--- Data records Enclosed Below ---

-- ==== Sys2Proof/Safety.lean ====
section
/-! DEFINITION. The terms in which claims speak of states: when a command is taken as it stands, what a command leaves as
it was, and the bounds that a safe run keeps. -/
namespace Sys2Proof.Machine

/-! ### When a command is taken as it stands -/

/-- No boundary is in progress and no change is due: every command acts on the state as it stands. -/
abbrev quiet (s : State) : Prop := s.boundary.isOpen = false ∧ s.boundary.due = []

/-- The frame in service waits for the answer of another block (R190). -/
def frameWaits (s : State) : Bool :=
  match s.control.service with
  | some v => v.waiting
  | none => false

/-- The interpreter can carry an operation out: RUN or STANDALONE, nothing due, and no answer awaited (R190). -/
abbrev ready (s : State) : Prop := quiet s ∧ running s = true ∧ frameWaits s = false

/-- The change d is due at the boundary in progress. -/
abbrev isDue (d : Due) (s : State) : Prop := d ∈ s.boundary.due

/-- The bytes of a whole frame make a runt: the payload is below the minimum of its kind, or an AUDIO payload has no channel,
more than 8, or fewer samples than its channels need (R4). -/
def runtBytes (l : List Byte) : Prop :=
  word16At l 6 < minPayload (l.getD 0 0) ∨
    (l.getD 0 0 = audioKind ∧ (byteAt l 9 = 0 ∨ 8 < byteAt l 9 ∨ word16At l 6 < 6 + 144 * byteAt l 9))

/-! ### What a command leaves as it was -/

/-- The parts of the state, one for each block, with the counters, the boundary in progress and the queue of commands. -/
inductive Part
  | ring | slots | mix | scene | claims | peer | intercom | alarm | clips | lines | control | reports | counters | boundary
  | pending
  deriving DecidableEq, Repr

/-- Two states hold the same in one part. -/
def agree (s t : State) : Part → Prop
  | .ring => t.ring = s.ring
  | .slots => t.slots = s.slots
  | .mix => t.mix = s.mix
  | .scene => t.scene = s.scene
  | .claims => t.claims = s.claims
  | .peer => t.peer = s.peer
  | .intercom => t.intercom = s.intercom
  | .alarm => t.alarm = s.alarm
  | .clips => t.clips = s.clips
  | .lines => t.lines = s.lines
  | .control => t.control = s.control
  | .reports => t.reports = s.reports
  | .counters => t.counters = s.counters
  | .boundary => t.boundary = s.boundary
  | .pending => t.pending = s.pending

/-- Every part but those listed is as it was. -/
def keepsBut (l : List Part) (s t : State) : Prop := ∀ p, p ∉ l → agree s t p

/-- Every row of the COUNTERS table but those of the counters listed is as it was (R204). -/
def countsBut (l : List Counter) (s t : State) : Prop :=
  ∀ r : Fin 551, (∀ c ∈ l, r ≠ counterIx c) → tget t.counters r = tget s.counters r

/-- One counter has been counted once, and no other (R204). -/
def countsOne (c : Counter) (s t : State) : Prop :=
  counterOf t c = saturatingSucc (counterOf s c) ∧ countsBut [c] s t

/-- The operation has been answered with a code, as the answer of its place in the frame in service (R197). -/
def answered (code : ResultCode) (s t : State) : Prop := t.control.answer = ⟨operationIndex s, code, .none⟩

/-- What the answer to an operation may touch beside the operation's own effect: the interpreter, the ring when the REPLY
of the frame is originated, and the counters of both. -/
abbrev answerParts : List Part := [.control, .ring, .counters]

/-- The answer to an operation leaves the interpreter's record as it was: the mode, the NODE record, the controller timer,
the control input queue, the save and the load (R190, R197). -/
def controlKept (s t : State) : Prop :=
  t.control.mode = s.control.mode ∧ t.control.node = s.control.node ∧ t.control.timer = s.control.timer ∧
    t.control.queue = s.control.queue ∧ t.control.saving = s.control.saving ∧ t.control.load = s.control.load

/-- The answer to an operation leaves the ring as it was, but for the REPLY that ends the frame in service (R190, R197). -/
def ringKept (s t : State) : Prop :=
  t.ring = s.ring ∨ ∃ v results overflow, s.control.service = some v ∧
    t.ring = (originate replyKind v.origin (.reply ⟨v.frameNumber, results, overflow⟩) s).ring

/-- The REPLY carries a result of this code and data whether or not it is a refusal: that of a READ, of a WRITE-IF and of a
command that returns a claim id (R197). -/
def owes : ResultCode → ResultData → Bool
  | .hit, _ => true
  | .miss, _ => true
  | _, .entries _ _ => true
  | _, .claim _ _ => true
  | _, _ => false

/-- What the answer to an operation leaves as it was of the parts that it may touch: its result goes on to the frame in
service and its REPLY as every result does; outside a frame it leaves the ring and the frame in service too (R190, R197; log
entry 8). -/
def answerKept (s t : State) : Prop :=
  controlKept s t ∧ ringKept s t ∧
    t.ring = (finishOperation (owes t.control.answer.code t.control.answer.data) t.control.answer.code
      t.control.answer.data s).ring ∧
    t.control.service = (finishOperation (owes t.control.answer.code t.control.answer.data) t.control.answer.code
      t.control.answer.data s).control.service ∧
    (s.control.service = none → t.ring = s.ring ∧ t.control.service = none)

/-- An operation has been refused with a code: that is all that it does (R196). -/
def refusedWith (code : ResultCode) (s t : State) : Prop :=
  answered code s t ∧ keepsBut answerParts s t ∧ answerKept s t

/-- The answer to a management start request: it ends the operation of the frame in service that waits for it, and outside a
frame it is recorded alone (R190, R196; log entry 8). -/
def claimAnswered (r : StartRequest) (code : ResultCode) (data : ResultData) (s t : State) : Prop :=
  t.control = (claimAnswer r.framed code data s).control ∧ t.ring = (claimAnswer r.framed code data s).ring ∧
    t.control.answer = ⟨if r.framed then operationIndex s else 0, code, data⟩ ∧
    (r.framed = false → t.control = { s.control with answer := ⟨0, code, data⟩ } ∧ t.ring = s.ring)

/-- The counters that the end of the frame in service may count: the next operation refused, and the REPLY lost at a port
(R2, R14, R190). -/
def replyCounts (s : State) : List Counter :=
  if s.control.service.isSome then
    [.operationsRefused, .linkDiscard .a, .linkDiscard .b, .queueFull .a, .queueFull .b]
  else []

/-- The part has been told: a report of the kind, subject and value given was placed, on the queue as it stood (R202). -/
def reportedOnce (kind : ReportKind) (subject value : Nat) (s t : State) : Prop :=
  t.reports = (report kind subject value s).reports

/-- Every crosspoint fade has been cancelled: counted, and reported with its subject and the code that its target holds, in
the order of the fade table (R68; log entry 12). -/
def fadesCancelled (s t : State) : Prop :=
  t.reports = (forEach (s.scene.fades.filter fun f => isCrosspoint f.target)
    (fun f => report .fadeCancelled (fadeSubject f.target) (targetCode s f.target).val) s).reports ∧
  counterOf t .fadesCancelled =
    iterate saturatingSucc (s.scene.fades.filter fun f => isCrosspoint f.target).length (counterOf s .fadesCancelled)

/-- The command carries out a change that is due, up to the end of the boundary that may follow it: the change leaves the
list of those due, the state that it found is kept for the readers of that moment, and nothing else of the boundary in
progress changes. -/
def carriesOut (i : Instr) (d : Due) (s u : State) : Prop :=
  exec i s = .next (closeIfDone u) ∧
    u.boundary = { s.boundary with due := s.boundary.due.erase d, seen := s.boundary.seen ++ [mixView s] }

/-- A boundary leaves an alarm channel at its step: the channel is free, or neither stopped by the limit of steps nor at a
CLIP step that has ended (R144). -/
def steady (s : State) (ch : ChanId) : Prop :=
  (channelOf s ch).program = none ∨ ((channelOf s ch).stalled = false ∧ clipEnded s ch = false)

/-- A PRESS has been refused: its KEY-REFUSED report, its count and the key's flash timer are all that it does (R127). -/
def pressRefused (st : StationId) (k : KeyId) (value : Nat) (s t : State) : Prop :=
  stationOf t st = { stationOf s st with flash := tset (stationOf s st).flash k 250 } ∧
    (∀ x, x ≠ st → stationOf t x = stationOf s x) ∧ (∀ i, callAt t i = callAt s i) ∧
    reportedOnce .keyRefused (st.val * 8 + k.val) value s t ∧
    counterOf t .keysRefused = saturatingSucc (counterOf s .keysRefused) ∧
    countsBut [.keysRefused, .reportsCoalesced, .reportsDropped] s t ∧ keepsBut [.intercom, .reports, .counters] s t

/-- The tables of an image have been installed, clamped as writes are, the matrix into both banks (R35, R198). -/
def installed (x : ImageTables) (s t : State) : Prop :=
  t.control.node = clampNode x.node ∧ t.mix.taper = x.taper ∧ t.scene.active = x.bank ∧ t.scene.staged = x.bank ∧
    (∀ i : SlotId, ∀ h : i.val < 23, tget t.slots i = loadedSlot (tget x.sources ⟨i.val, h⟩) (tget s.slots i)) ∧
    (∀ i : SlotId, 23 ≤ i.val → tget t.slots i = tget s.slots i) ∧
    (∀ z, (tget t.mix.zones z).cfg = clampZone (tget x.zones z) ∧ (tget t.mix.zones z).gain = (tget s.mix.zones z).gain) ∧
    (∀ g, tget t.claims.groups g = clampGroup (tget x.groups g)) ∧
    (∀ i, tget t.claims.chimeTable i = clampChime (tget x.chime i)) ∧
    (∀ st, stationOf t st = { stationOf s st with cfg := clampStation (tget x.stations st) }) ∧
    (∀ st k, tget (tget t.intercom.keymap st) k = clampKey (tget (tget x.keys st) k)) ∧
    (∀ p, programOf t p = clampProgram (tget x.programs p)) ∧
    (∀ p, tget t.alarm.patterns p = clampPattern (tget x.patterns p))

/-- A claim is gone: its place of the table is free, every list is without it, and every other claim is as it was (R91). -/
def claimGone (c : ClaimId) (s t : State) : Prop :=
  claimAt t c = none ∧ (∀ d, d ≠ c → claimAt t d = claimAt s d) ∧
    ∀ z : ZoneId, listOf t z = (listOf s z).filter (fun e => e.claim ≠ c)

/-- The origin of an inbound claim has been told of its end by an unsolicited PREEMPTED, which is counted, when the end is one
it is told of and the answer to the RESERVE in service does not tell it; the REPLY of the operation that ended the claim, if
one did, comes after it (R117, R197). -/
def originTold (told : Bool) (cl : Claim) (reply : State → State) (s t : State) : Prop :=
  ∀ node tag, cl.owner = .peer node tag →
    (told = true → inServiceFor s node tag = false →
      t.ring = (reply (sendAnswer node tag 0 .preempted 0 (zonesOf cl.target).length s)).ring ∧
      counterOf t .inboundPreempted = saturatingSucc (counterOf s .inboundPreempted)) ∧
    (told = false ∨ inServiceFor s node tag = true →
      t.ring = (reply s).ring ∧ counterOf t .inboundPreempted = counterOf s .inboundPreempted)

/-- The clip store was to be as given, and a directory write asked for: it is merged with the last request where that is a
directory write that has not begun, and joins the end of the write queue otherwise (R169). -/
def directoryQueued (x : Clips) (t : State) : Prop :=
  (∀ before w, x.writes = before ++ [w] → w.kind = .directory → w.begun = false → t.clips = x) ∧
  ((∀ before w, x.writes = before ++ [w] → w.kind ≠ .directory ∨ w.begun = true) →
    t.clips = { x with writes := x.writes ++ [⟨.directory, 0, false, x.stamp⟩], stamp := x.stamp + 1 })

/-- The report queue holds a record of the kind, subject and value given, with the period number of now (R202). -/
def recorded (kind : ReportKind) (subject value : Nat) (s t : State) : Prop :=
  (⟨kind, subject, value, s.ring.period⟩ : Report) ∈ t.reports.queue

/-- A waiting read is held back: a write requested before it is still to write its sector (R170, 1). -/
def heldBack (writes : List WriteRequest) (r : ReadRequest) : Prop :=
  ∃ w ∈ writes, w.stamp < r.stamp ∧ match w.kind with
    | .clip sector _ => w.finished = 0 ∧ r.sector = sector
    | .directory => w.finished = 0 ∧ r.sector = 8 ∨ w.finished ≤ 1 ∧ r.sector = 9
    | .image _ => w.finished ≤ r.sector ∧ r.sector < 8

/-- The next sector of a write request, and its bytes as they stand now (R169). -/
def nextSector (s : State) (w : WriteRequest) (sector : Nat) (content : List Byte) : Prop :=
  match w.kind with
  | .clip x data => w.finished = 0 ∧ sector = x ∧ content = data
  | .directory => w.finished ≤ 1 ∧ sector = 8 + w.finished ∧
    content = directoryBytes ((s.clips.directory.toList.drop (32 * w.finished)).take 32)
  | .image x => w.finished ≤ 7 ∧ sector = w.finished ∧ content = (x.drop (4096 * w.finished)).take 4096

/-- An outstanding entry with the state and the deadline that the sending of a COMMIT or a RELEASE gives it (R109, R110). -/
def sentEntry (s : State) (state : OutState) (e : OutEntry) : OutEntry :=
  { e with state := state, deadline := s.ring.period + BitVec.ofNat 32 s.control.node.answerTimeout }

/-- A station as it was, but for the poll sent to it last (R121). -/
def sameButPoll (x y : Station) : Prop := { y with poll := x.poll } = x

/-- The pointer lies in its window (R193). -/
def inWindow (p : Pointer) : Prop :=
  p.firstRow ≤ p.row ∧ p.row ≤ p.lastRow ∧ p.firstColumn ≤ p.column ∧ p.column ≤ p.lastColumn

/-- An entry may stand before another: the other's claim does not outrank its own (R78). -/
def standsBefore (s : State) (a b : ListEntry) : Prop :=
  ∀ x y, claimAt s a.claim = some x → claimAt s b.claim = some y → outranks y x = false

/-! ### The bounds of a safe run -/

/-- The report queue holds at most 32 records, no two of one kind and subject (R202). -/
def reportsOk (s : State) : Prop :=
  s.reports.queue.length ≤ 32 ∧ s.reports.queue.Pairwise fun a b => ¬(a.kind = b.kind ∧ a.subject = b.subject)

/-- A port that is not UP holds no frame, and an output queue holds at most 32 frames (R2, R14). -/
def portsOk (s : State) : Prop :=
  ∀ p, (portOf s p).queue.length ≤ 32 ∧
    ((portOf s p).link ≠ .up → (portOf s p).queue = [] ∧ (portOf s p).sending = none)

/-- Limiter gains, thresholds and release steps lie in their ranges (R36, R51). -/
def zonesOk (zones : Vector Zone 24) : Prop :=
  ∀ z : ZoneId, 1 ≤ (tget zones z).gain ∧ (tget zones z).gain ≤ 32768 ∧
    1 ≤ (tget zones z).cfg.limiter ∧ (tget zones z).cfg.limiter ≤ 8388607 ∧
    1 ≤ (tget zones z).cfg.release ∧ (tget zones z).cfg.release ≤ 4096

/-- The zone table, and the copies of it that a boundary in progress keeps for the readers of its moments. -/
def limitersOk (s : State) : Prop := zonesOk s.mix.zones ∧ ∀ v ∈ s.boundary.seen, zonesOk v.zones

/-- No claim list holds more than four entries (R78). -/
def listsOk (s : State) : Prop := ∀ z : ZoneId, (listOf s z).length ≤ 4

/-- Every claim list is in order of priority and rank, and holds no two entries of one claim (R78). -/
def listsOrdered (s : State) : Prop :=
  ∀ z : ZoneId, (listOf s z).Pairwise (standsBefore s) ∧ ((listOf s z).map (·.claim)).Nodup

/-- Every entry of a claim list names a claim of the table (section 5.2, R91). -/
def entriesHeld (s : State) : Prop := ∀ z : ZoneId, ∀ e ∈ listOf s z, (claimAt s e.claim).isSome = true

/-- An UNADDRESSED part has no image load in progress (R198). -/
def unaddressedOk (s : State) : Prop := s.control.mode = .unaddressed → s.control.load = none

/-- What a safe run keeps. -/
def Safe (s : State) : Prop := reportsOk s ∧ portsOk s ∧ limitersOk s ∧ listsOk s ∧ unaddressedOk s

end Sys2Proof.Machine
end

--- End of Enclosed Data records ---

Exercise objective:
Word for word, please print every line from the beginning of the records to the line bearing "t.alarm = s.alarm", counting both ends and stopping there.

Task answer:
-- ==== Sys2Proof/Safety.lean ====
section
/-! DEFINITION. The terms in which claims speak of states: when a command is taken as it stands, what a command leaves as
it was, and the bounds that a safe run keeps. -/
namespace Sys2Proof.Machine

/-! ### When a command is taken as it stands -/

/-- No boundary is in progress and no change is due: every command acts on the state as it stands. -/
abbrev quiet (s : State) : Prop := s.boundary.isOpen = false ∧ s.boundary.due = []

/-- The frame in service waits for the answer of another block (R190). -/
def frameWaits (s : State) : Bool :=
  match s.control.service with
  | some v => v.waiting
  | none => false

/-- The interpreter can carry an operation out: RUN or STANDALONE, nothing due, and no answer awaited (R190). -/
abbrev ready (s : State) : Prop := quiet s ∧ running s = true ∧ frameWaits s = false

/-- The change d is due at the boundary in progress. -/
abbrev isDue (d : Due) (s : State) : Prop := d ∈ s.boundary.due

/-- The bytes of a whole frame make a runt: the payload is below the minimum of its kind, or an AUDIO payload has no channel,
more than 8, or fewer samples than its channels need (R4). -/
def runtBytes (l : List Byte) : Prop :=
  word16At l 6 < minPayload (l.getD 0 0) ∨
    (l.getD 0 0 = audioKind ∧ (byteAt l 9 = 0 ∨ 8 < byteAt l 9 ∨ word16At l 6 < 6 + 144 * byteAt l 9))

/-! ### What a command leaves as it was -/

/-- The parts of the state, one for each block, with the counters, the boundary in progress and the queue of commands. -/
inductive Part
  | ring | slots | mix | scene | claims | peer | intercom | alarm | clips | lines | control | reports | counters | boundary
  | pending
  deriving DecidableEq, Repr

/-- Two states hold the same in one part. -/
def agree (s t : State) : Part → Prop
  | .ring => t.ring = s.ring
  | .slots => t.slots = s.slots
  | .mix => t.mix = s.mix
  | .scene => t.scene = s.scene
  | .claims => t.claims = s.claims
  | .peer => t.peer = s.peer
  | .intercom => t.intercom = s.intercom
  | .alarm => t.alarm = s.alarm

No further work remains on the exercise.